To use Word2Vec, we import the corresponding module

In [2]:
from gensim.models import word2vec

Next we create a dummy set of sentences to train the Word2Vec model associated with the wrapper.

In [3]:
sentences = [
    ['human', 'interface', 'computer'],
    ['survey', 'user', 'computer', 'system', 'response', 'time'],
    ['eps', 'user', 'interface', 'system'],
    ['system', 'human', 'system', 'eps'],
    ['user', 'response', 'time'],
    ['trees'],
    ['graph', 'trees'],
    ['graph', 'minors', 'trees'],
    ['graph', 'minors', 'survey']
]

Then, we call the wrapper and pass appropriate parameters.

In [4]:
model = word2vec.Word2Vec(sentences, size=100, min_count=1, hs=1)



We can use methods and atributes associated with the Word2Vec model on the model returned by the wrapper.

In [5]:
sims = model.most_similar('graph', topn=10)   #words most similar to 'graph'
print sims

[('human', 0.21846070885658264), ('eps', 0.14406150579452515), ('system', 0.12887781858444214), ('time', 0.12749384343624115), ('computer', 0.10715052485466003), ('minors', 0.08211945742368698), ('user', 0.031229231506586075), ('interface', 0.016254138201475143), ('trees', 0.005966879427433014), ('survey', -0.10215148329734802)]


As with Word2Vec models, the results obtained after training on small input can be unexpected. 

#### Integration with Keras : Cosine Similarity Task

As an example of using the wrapper with Keras, we try to use the wrapper for word similarity task where we compute the cosine distance as a measure of similarity between the two words.

In [6]:
import numpy as np
from keras.engine import Input
from keras.models import Model
from keras.layers import merge

We would use the layer returned by the function `get_embedding_layer` in the Keras model.

In [7]:
model_wv = model.wv
embedding_layer = model_wv.get_embedding_layer()

Next, we construct the Keras model. 

In [8]:
input_a = Input(shape=(1,), dtype='int32', name='input_a')
input_b = Input(shape=(1,), dtype='int32', name='input_b')
embedding_a = embedding_layer(input_a)
embedding_b = embedding_layer(input_b)
similarity = merge([embedding_a, embedding_b], mode='cos', dot_axes=2)

keras_model = Model(input=[input_a, input_b], output=similarity)
keras_model.compile(optimizer='sgd', loss='mse')

Now, we input the two words which we wish to compare and retrieve the value predicted by the model as the similarity score of the two words. 

In [9]:
word_a = 'graph'
word_b = 'trees'
output = keras_model.predict([np.asarray([model.wv.vocab[word_a].index]), np.asarray([model.wv.vocab[word_b].index])])    #prob of occuring together
print output

[[[[ 0.00596689]]]]


#### Integration with Keras : 20NewsGroups Task

To see how this wrapper could be used while dealing with a real supervised task, we consider the [20NewsGroups](qwone.com/~jason/20Newsgroups/) task.

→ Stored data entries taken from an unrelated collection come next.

theorem kept_tskCycle (s₀ : State) (now : List TskCmd) (hub : State → State) (reset : Option Nat) (s : State) (h_hub : ∀ v0, Keeps s₀ v0 → Keeps s₀ (hub v0)) (hk : Keeps s₀ s) : Keeps s₀ (tskCycle now hub reset s) := by
  unfold tskCycle
  repeat' first
    | (with_reducible first | assumption | intro _)
    | split
    | (with_reducible first | apply kept_tskOnce | apply kept_tskMore | apply h_hub)
    | (with_reducible apply keeps_upd; with_reducible first | assumption | apply kept_tskOnce | apply kept_tskMore)

theorem kept_flagWork (s₀ : State) (s : State)  (hk : Keeps s₀ s) : Keeps s₀ (flagWork s) := by
  unfold flagWork
  repeat' first
    | (with_reducible first | assumption | intro _)
    | (extract_lets +onlyGivenNames x
       first
       | (refine keeps_let (s₀ := s₀) (s := x) ?_ ?_ <;> first | (intro hx; clear_value x) | subst x)
       | subst x)
    | split
    | (with_reducible first | apply kept_chservSet | apply kept_tskMore)

theorem kept_tskTake (s₀ : State) (c : TskCmd) (more : Bool) (s : State)  (hk : Keeps s₀ s) : Keeps s₀ (tskTake c more s) := by
  unfold tskTake
  repeat' first
    | (with_reducible first | assumption | intro _)
    | (extract_lets +onlyGivenNames x
       first
       | (refine keeps_let (s₀ := s₀) (s := x) ?_ ?_ <;> first | (intro hx; clear_value x) | subst x)
       | subst x)
    | split
    | (with_reducible first | apply kept_tskCycle | apply outKeeps_next | exact outKeeps_refused | apply optKeeps_some
                            | exact optKeeps_none)
    | dsimp -zeta only
    | (with_reducible apply keeps_upd; with_reducible first | assumption | apply kept_tskCycle)
  all_goals grind [kept_tskCycle, Keeps, held_rset, held_setAt_cores, held_setAt_lanes, held_filter_regs, held_map_cores, held_map_lanes, held_write1, held_write, held_clear, held_filter_mem, held_out, held_free, held_rbcnt]

theorem kept_sendCmd (s₀ : State) (m : Nat) (n : Nat) (op : Nat) (cons : Bool) (t : Nat) (flag : Nat) (more : Bool) (s : State)  (hk : Keeps s₀ s) : Keeps s₀ (sendCmd m n op cons t flag more s) := by
  unfold sendCmd
  repeat' first
    | (with_reducible first | assumption | intro _)
    | split
    | (with_reducible first | apply kept_regWrite | apply kept_tskTake)

theorem kept_execTskReady (s₀ : State) (c : TskSender) (n : Nat) (t : Nat) (s : State)  (hk : Keeps s₀ s) : OutKeeps s₀ (execTskReady c n t s) := by
  unfold execTskReady
  repeat' first
    | (with_reducible first | assumption | intro _)
    | split
    | (with_reducible first | apply kept_sendCmd | apply outKeeps_next | exact outKeeps_refused | apply optKeeps_some
                            | exact optKeeps_none)
    | dsimp -zeta only

theorem kept_execTskBlock (s₀ : State) (c : TskSender) (n : Nat) (t : Nat) (flag : Nat) (cons : Bool) (s : State)  (hk : Keeps s₀ s) : OutKeeps s₀ (execTskBlock c n t flag cons s) := by
  unfold execTskBlock
  repeat' first
    | (with_reducible first | assumption | intro _)
    | split
    | (with_reducible first | apply kept_sendCmd | apply outKeeps_next | exact outKeeps_refused | apply optKeeps_some
                            | exact optKeeps_none)
    | dsimp -zeta only

theorem kept_execTskYield (s₀ : State) (c : TskSender) (n : Nat) (t : Nat) (s : State)  (hk : Keeps s₀ s) : OutKeeps s₀ (execTskYield c n t s) := by
  unfold execTskYield
  repeat' first
    | (with_reducible first | assumption | intro _)
    | split
    | (with_reducible first | apply kept_sendCmd | apply outKeeps_next | exact outKeeps_refused | apply optKeeps_some
                            | exact optKeeps_none)
    | dsimp -zeta only

theorem kept_execTskCancel (s₀ : State) (m : Nat) (n : Nat) (t : Nat) (more : Bool) (s : State)  (hk : Keeps s₀ s) : OutKeeps s₀ (execTskCancel m n t more s) := by
  unfold execTskCancel
  repeat' first
    | (with_reducible first | assumption | intro _)
    | split
    | (with_reducible first | apply kept_sendCmd | apply outKeeps_next | exact outKeeps_refused | apply optKeeps_some
                            | exact optKeeps_none)
    | dsimp -zeta only

theorem kept_execTskSetpri (s₀ : State) (c : TskSender) (n : Nat) (t : Nat) (pri : Nat) (s : State)  (hk : Keeps s₀ s) : OutKeeps s₀ (execTskSetpri c n t pri s) := by
  unfold execTskSetpri
  repeat' first
    | (with_reducible first | assumption | intro _)
    | split
    | (with_reducible first | apply kept_sendCmd | apply outKeeps_next | exact outKeeps_refused | apply optKeeps_some
                            | exact optKeeps_none)
    | dsimp -zeta only

theorem kept_execTskDone (s₀ : State) (c : TskSender) (n : Nat) (t : Nat) (s : State)  (hk : Keeps s₀ s) : OutKeeps s₀ (execTskDone c n t s) := by
  unfold execTskDone
  repeat' first
    | (with_reducible first | assumption | intro _)
    | split
    | (with_reducible first | apply kept_sendCmd | apply outKeeps_next | exact outKeeps_refused | apply optKeeps_some
                            | exact optKeeps_none)
    | dsimp -zeta only

theorem kept_dispRead (s₀ : State) (n : Nat) (s : State)  (hk : Keeps s₀ s) : Keeps s₀ (dispRead n s).2 := by
  unfold dispRead
  repeat' first
    | (with_reducible first | assumption | intro _)
    | split
    | (with_reducible first | apply kept_tskCycle | apply keeps_getD)
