theorem kept_lowestDiffers (s₀ : State) (ask : State → Bool × State) (a0 : Nat) (a1 : Nat) (a2 : State) (h_ask : ∀ v0, Keeps s₀ v0 → Keeps s₀ (ask v0).2) (hk : Keeps s₀ a2) : Keeps s₀ (lowestDiffers ask a0 a1 a2).2 := by
  induction a0 generalizing a1 a2 with
  | zero =>
    unfold lowestDiffers
    repeat' first
      | (with_reducible first | assumption | intro _)
      | (extract_lets +onlyGivenNames x
         first
         | (refine keeps_let (s₀ := s₀) (s := x) ?_ ?_ <;> first | (intro hx; clear_value x) | subst x)
         | subst x)
      | split
      | (with_reducible first | apply h_ask | apply outKeeps_next | exact outKeeps_refused | apply optKeeps_some
                              | exact optKeeps_none | refine keeps_pair ?_ (by assumption)
                              | refine keeps_triple ?_ (by assumption))
      | dsimp -zeta only
      | (with_reducible apply keeps_upd; with_reducible first | assumption)
    all_goals grind [Keeps, held_rset, held_setAt_cores, held_setAt_lanes, held_filter_regs, held_map_cores, held_map_lanes, held_write1, held_write, held_clear, held_filter_mem, held_out, held_free, held_rbcnt]
  | succ y ih =>
    unfold lowestDiffers
    repeat' first
      | (with_reducible first | assumption | intro _)
      | (extract_lets +onlyGivenNames x
         first
         | (refine keeps_let (s₀ := s₀) (s := x) ?_ ?_ <;> first | (intro hx; clear_value x) | subst x)
         | subst x)
      | with_reducible apply ih
      | split
      | (with_reducible first | apply h_ask | apply outKeeps_next | exact outKeeps_refused | apply optKeeps_some
                              | exact optKeeps_none | refine keeps_pair ?_ (by assumption)
                              | refine keeps_triple ?_ (by assumption))
      | dsimp -zeta only
      | (with_reducible apply keeps_upd; with_reducible first | assumption)
    all_goals grind [Keeps, held_rset, held_setAt_cores, held_setAt_lanes, held_filter_regs, held_map_cores, held_map_lanes, held_write1, held_write, held_clear, held_filter_mem, held_out, held_free, held_rbcnt]

theorem kept_runChecks (s₀ : State) (s : State)  (hk : Keeps s₀ s) : Keeps s₀ (runChecks s).2.2 := by
  unfold runChecks
  repeat' first
    | (with_reducible first | assumption | intro _)
    | (extract_lets +onlyGivenNames x
       first
       | (refine keeps_let (s₀ := s₀) (s := x) ?_ ?_ <;> first | (intro hx; clear_value x) | subst x)
       | subst x)
    | split
    | (with_reducible first | apply kept_lowestDiffers | apply kept_State_freshBit | apply kept_State_freshMark
                            | apply outKeeps_next | exact outKeeps_refused | apply optKeeps_some | exact optKeeps_none
                            | refine keeps_pair ?_ (by assumption) | refine keeps_triple ?_ (by assumption))
    | dsimp -zeta only
    | (with_reducible apply keeps_upd; with_reducible first | assumption | apply kept_lowestDiffers | apply kept_State_freshBit
                                                             | apply kept_State_freshMark)
  all_goals grind [kept_lowestDiffers, kept_State_freshBit, kept_State_freshMark, Keeps, held_rset, held_setAt_cores, held_setAt_lanes, held_filter_regs, held_map_cores, held_map_lanes, held_write1, held_write, held_clear, held_filter_mem, held_out, held_free, held_rbcnt]

theorem kept_beginRun (s₀ : State) (last : Nat) (s : State)  (hk : Keeps s₀ s) : Keeps s₀ (beginRun last s) := by
  unfold beginRun
  repeat' first
    | (with_reducible first | assumption | intro _)
    | split
    | (with_reducible first | apply kept_startMode | apply kept_cymSend | apply kept_State_relay)
    | (with_reducible apply keeps_upd; with_reducible first | assumption | apply kept_startMode | apply kept_cymSend
                                                             | apply kept_State_relay)

theorem kept_execRun (s₀ : State) (msg : Msg) (s : State)  (hk : Keeps s₀ s) : OutKeeps s₀ (execRun msg s) := by
  unfold execRun
  repeat' first
    | (with_reducible first | assumption | intro _)
    | (extract_lets +onlyGivenNames x
       first
       | (refine keeps_let (s₀ := s₀) (s := x) ?_ ?_ <;> first | (intro hx; clear_value x) | subst x)
       | subst x)
    | split
    | (with_reducible first | apply kept_request | apply kept_runChecks | apply kept_beginRun | apply outKeeps_next
                            | exact outKeeps_refused | apply optKeeps_some | exact optKeeps_none
                            | refine keeps_pair ?_ (by assumption) | refine keeps_triple ?_ (by assumption))
    | dsimp -zeta only

theorem kept_execStep (s₀ : State) (msg : Msg) (s : State)  (hk : Keeps s₀ s) : OutKeeps s₀ (execStep msg s) := by
  unfold execStep
  repeat' first
    | (with_reducible first | assumption | intro _)
    | (extract_lets +onlyGivenNames x
       first
       | (refine keeps_let (s₀ := s₀) (s := x) ?_ ?_ <;> first | (intro hx; clear_value x) | subst x)
       | subst x)
    | split
    | (with_reducible first | apply kept_request | apply kept_runChecks | apply kept_beginRun | apply outKeeps_next
                            | exact outKeeps_refused | apply optKeeps_some | exact optKeeps_none
                            | refine keeps_pair ?_ (by assumption) | refine keeps_triple ?_ (by assumption))
    | dsimp -zeta only

theorem kept_execStop (s₀ : State) (msg : Msg) (s : State)  (hk : Keeps s₀ s) : OutKeeps s₀ (execStop msg s) := by
  unfold execStop
  repeat' first
    | (with_reducible first | assumption | intro _)
    | split
    | (with_reducible first | apply kept_request | apply kept_ok | apply outKeeps_next | exact outKeeps_refused
                            | apply optKeeps_some | exact optKeeps_none | refine keeps_pair ?_ (by assumption)
                            | refine keeps_triple ?_ (by assumption))
    | dsimp -zeta only
    | (with_reducible apply keeps_upd; with_reducible first | assumption | apply kept_request | apply kept_ok)

theorem kept_execSafe (s₀ : State) (msg : Msg) (s : State)  (hk : Keeps s₀ s) : OutKeeps s₀ (execSafe msg s) := by
  unfold execSafe
  repeat' first
    | (with_reducible first | assumption | intro _)
    | split
    | (with_reducible first | apply kept_request | apply kept_State_log | apply kept_State_eventAll | apply kept_ok
                            | apply kept_requestSafe | apply outKeeps_next | exact outKeeps_refused | apply optKeeps_some
                            | exact optKeeps_none | refine keeps_pair ?_ (by assumption)
                            | refine keeps_triple ?_ (by assumption))
    | dsimp -zeta only

theorem kept_safeReqWrite (s₀ : State) (d : Word) (s : State)  (hk : Keeps s₀ s) : Keeps s₀ (safeReqWrite d s) := by
  unfold safeReqWrite
  repeat' first
    | (with_reducible first | assumption | intro _)
    | split
    | (with_reducible first | apply kept_requestSafe)

theorem kept_execMgtSafeReq (s₀ : State) (m : Nat) (d : Word) (s : State)  (hk : Keeps s₀ s) : OutKeeps s₀ (execMgtSafeReq m d s) := by
  unfold execMgtSafeReq
  repeat' first
    | (with_reducible first | assumption | intro _)
    | split
    | (with_reducible first | apply kept_regWrite | apply kept_safeReqWrite | apply outKeeps_next | exact outKeeps_refused
                            | apply optKeeps_some | exact optKeeps_none)
    | dsimp -zeta only

theorem kept_execDiscard (s₀ : State) (msg : Msg) (s : State)  (hk : Keeps s₀ s) : OutKeeps s₀ (execDiscard msg s) := by
  unfold execDiscard
  repeat' first
    | (with_reducible first | assumption | intro _)
    | split
    | (with_reducible first | apply kept_request | apply kept_ok | apply kept_enterIdle | apply kept_inertIfDriven
                            | apply kept_discardImage | apply outKeeps_next | exact outKeeps_refused | apply optKeeps_some
                            | exact optKeeps_none | refine keeps_pair ?_ (by assumption)
                            | refine keeps_triple ?_ (by assumption))
    | dsimp -zeta only

theorem kept_hbmTemps (s₀ : State) (t : List (BitVec 8)) (s : State)  (hk : Keeps s₀ s) : Keeps s₀ (hbmTemps t s) := by
  unfold hbmTemps
  repeat' first
    | (with_reducible first | assumption | intro _)
    | (extract_lets +onlyGivenNames x
       first
       | (refine keeps_let (s₀ := s₀) (s := x) ?_ ?_ <;> first | (intro hx; clear_value x) | subst x)
       | subst x)
    | split
    | (with_reducible first | apply kept_State_setFld | apply kept_raise | apply kept_foldl)
    | (with_reducible apply keeps_upd; with_reducible first | assumption | apply kept_State_setFld | apply kept_raise
                                                             | apply kept_foldl)

theorem kept_execHbmTempRead (s₀ : State) (t0 : BitVec 8) (t1 : BitVec 8) (t2 : BitVec 8) (t3 : BitVec 8) (s : State)  (hk : Keeps s₀ s) : OutKeeps s₀ (execHbmTempRead t0 t1 t2 t3 s) := by
  unfold execHbmTempRead
  repeat' first
    | (with_reducible first | assumption | intro _)
    | split
    | (with_reducible first | apply kept_hbmTemps | apply outKeeps_next | exact outKeeps_refused | apply optKeeps_some
                            | exact optKeeps_none)
    | dsimp -zeta only

theorem kept_scrubRead (s₀ : State) (stack : Nat) (offset : Nat) (e : Ecc) (s : State)  (hk : Keeps s₀ s) : Keeps s₀ (scrubRead stack offset e s) := by
  unfold scrubRead
  repeat' first
    | (with_reducible first | assumption | intro _)
    | (extract_lets +onlyGivenNames x
       first
       | (refine keeps_let (s₀ := s₀) (s := x) ?_ ?_ <;> first | (intro hx; clear_value x) | subst x)
       | subst x)
    | split
    | (with_reducible first | apply kept_hbmCorrect | apply kept_raise | apply kept_State_first | apply kept_hbmUe
                            | apply outKeeps_next | exact outKeeps_refused | apply optKeeps_some | exact optKeeps_none
                            | apply keeps_getD)
    | dsimp -zeta only
    | (with_reducible apply keeps_upd; with_reducible first | assumption | apply kept_hbmCorrect | apply kept_raise
                                                             | apply kept_State_first | apply kept_hbmUe)
  all_goals grind [kept_hbmCorrect, kept_raise, kept_State_first, kept_hbmUe, Keeps, held_rset, held_setAt_cores, held_setAt_lanes, held_filter_regs, held_map_cores, held_map_lanes, held_write1, held_write, held_clear, held_filter_mem, held_out, held_free, held_rbcnt]

theorem kept_execScrubRead (s₀ : State) (stack : Nat) (offset : Nat) (ecc : Ecc) (s : State)  (hk : Keeps s₀ s) : OutKeeps s₀ (execScrubRead stack offset ecc s) := by
  unfold execScrubRead
  repeat' first
    | (with_reducible first | assumption | intro _)
    | split
    | (with_reducible first | apply kept_scrubRead | apply outKeeps_next | exact outKeeps_refused | apply optKeeps_some
                            | exact optKeeps_none)
    | dsimp -zeta only

theorem kept_execScrubPassEnd (s₀ : State) (stack : Nat) (s : State)  (hk : Keeps s₀ s) : OutKeeps s₀ (execScrubPassEnd stack s) := by
  unfold execScrubPassEnd
  repeat' first
    | (with_reducible first | assumption | intro _)
    | split
    | (with_reducible first | apply kept_raiseIf | apply outKeeps_next | exact outKeeps_refused | apply optKeeps_some
                            | exact optKeeps_none)
    | dsimp -zeta only

end Sys2Proof.Machine
end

Here, we take a smaller version of this data by taking a subset of the documents to be classified. First, we import the necessary modules.

In [10]:
import os
import sys
import keras
import numpy as np
from gensim.models import word2vec
from keras.models import Model
from keras.preprocessing.text import Tokenizer
from keras.preprocessing.sequence import pad_sequences
from keras.utils.np_utils import to_categorical
from keras.layers import Input, Dense, Flatten
from keras.layers import Conv1D, MaxPooling1D

# datapath = './datasets/'
datapath = '../../gensim/test/test_data/'

As the first step of the task, we iterate over the folder in which our text samples are stored, and format them into a list of samples. Also, we prepare at the same time a list of class indices matching the samples.

In [11]:
TEXT_DATA_DIR = datapath + '20_newsgroup_keras/'

texts = []  # list of text samples
labels_index = {}  # dictionary mapping label name to numeric id
labels = []  # list of label ids
for name in sorted(os.listdir(TEXT_DATA_DIR)):
    path = os.path.join(TEXT_DATA_DIR, name)
    if os.path.isdir(path):
        label_id = len(labels_index)
        labels_index[name] = label_id
        for fname in sorted(os.listdir(path)):
            if fname.isdigit():
                fpath = os.path.join(path, fname)
                if sys.version_info < (3,):
                    f = open(fpath)
                else:
                    f = open(fpath, encoding='latin-1')
                t = f.read()
                i = t.find('\n\n')  # skip header
                if 0 < i:
                    t = t[i:]
                texts.append(t)
                f.close()
                labels.append(label_id)

Then, we format our text samples and labels into tensors that can be fed into a neural network. To do this, we rely on Keras utilities `keras.preprocessing.text.Tokenizer` and `keras.preprocessing.sequence.pad_sequences`.

In [12]:
MAX_SEQUENCE_LENGTH = 1000
MAX_NB_WORDS = 20000
EMBEDDING_DIM = 100

# Vectorize the text samples into a 2D integer tensor
tokenizer = Tokenizer()
tokenizer.fit_on_texts(texts)
sequences = tokenizer.texts_to_sequences(texts)

word_index = tokenizer.word_index
data = pad_sequences(sequences, maxlen=MAX_SEQUENCE_LENGTH)
labels = to_categorical(np.asarray(labels))

x_train = data
y_train = labels

As the next step, we prepare the embedding layer for which we use the wrapper as follows.

In [13]:
Keras_w2v = word2vec.Word2Vec((word2vec.LineSentence(datapath+'20_newsgroup_keras_w2v_data.txt')) ,min_count=1)
Keras_w2v_wv = Keras_w2v.wv
embedding_layer = Keras_w2v_wv.get_embedding_layer()



Finally, we create a small 1D convnet to solve our classification problem.

In [14]:
sequence_input = Input(shape=(MAX_SEQUENCE_LENGTH,), dtype='int32')
embedded_sequences = embedding_layer(sequence_input)
x = Conv1D(128, 5, activation='relu')(embedded_sequences)
x = MaxPooling1D(5)(x)
x = Conv1D(128, 5, activation='relu')(x)
x = MaxPooling1D(5)(x)
x = Conv1D(128, 5, activation='relu')(x)
x = MaxPooling1D(35)(x)  # global max pooling
x = Flatten()(x)
x = Dense(128, activation='relu')(x)
preds = Dense(len(labels_index), activation='softmax')(x)

model = Model(sequence_input, preds)
model.compile(loss='categorical_crossentropy', optimizer='rmsprop', metrics=['acc'])

# model.fit(x_train, y_train, validation_data=(x_val, y_val), batch_size=1)
model.fit(x_train, y_train, batch_size=1)


Epoch 1/10
Epoch 2/10
Epoch 3/10
Epoch 4/10
Epoch 5/10
Epoch 6/10
Epoch 7/10
Epoch 8/10
Epoch 9/10
Epoch 10/10


<keras.callbacks.History at 0x7fda30551e90>

As can be seen from the results above, the accuracy obtained is not that high. This is because of the small size of training data used and we could expect to obtain better accuracy for training data of larger size.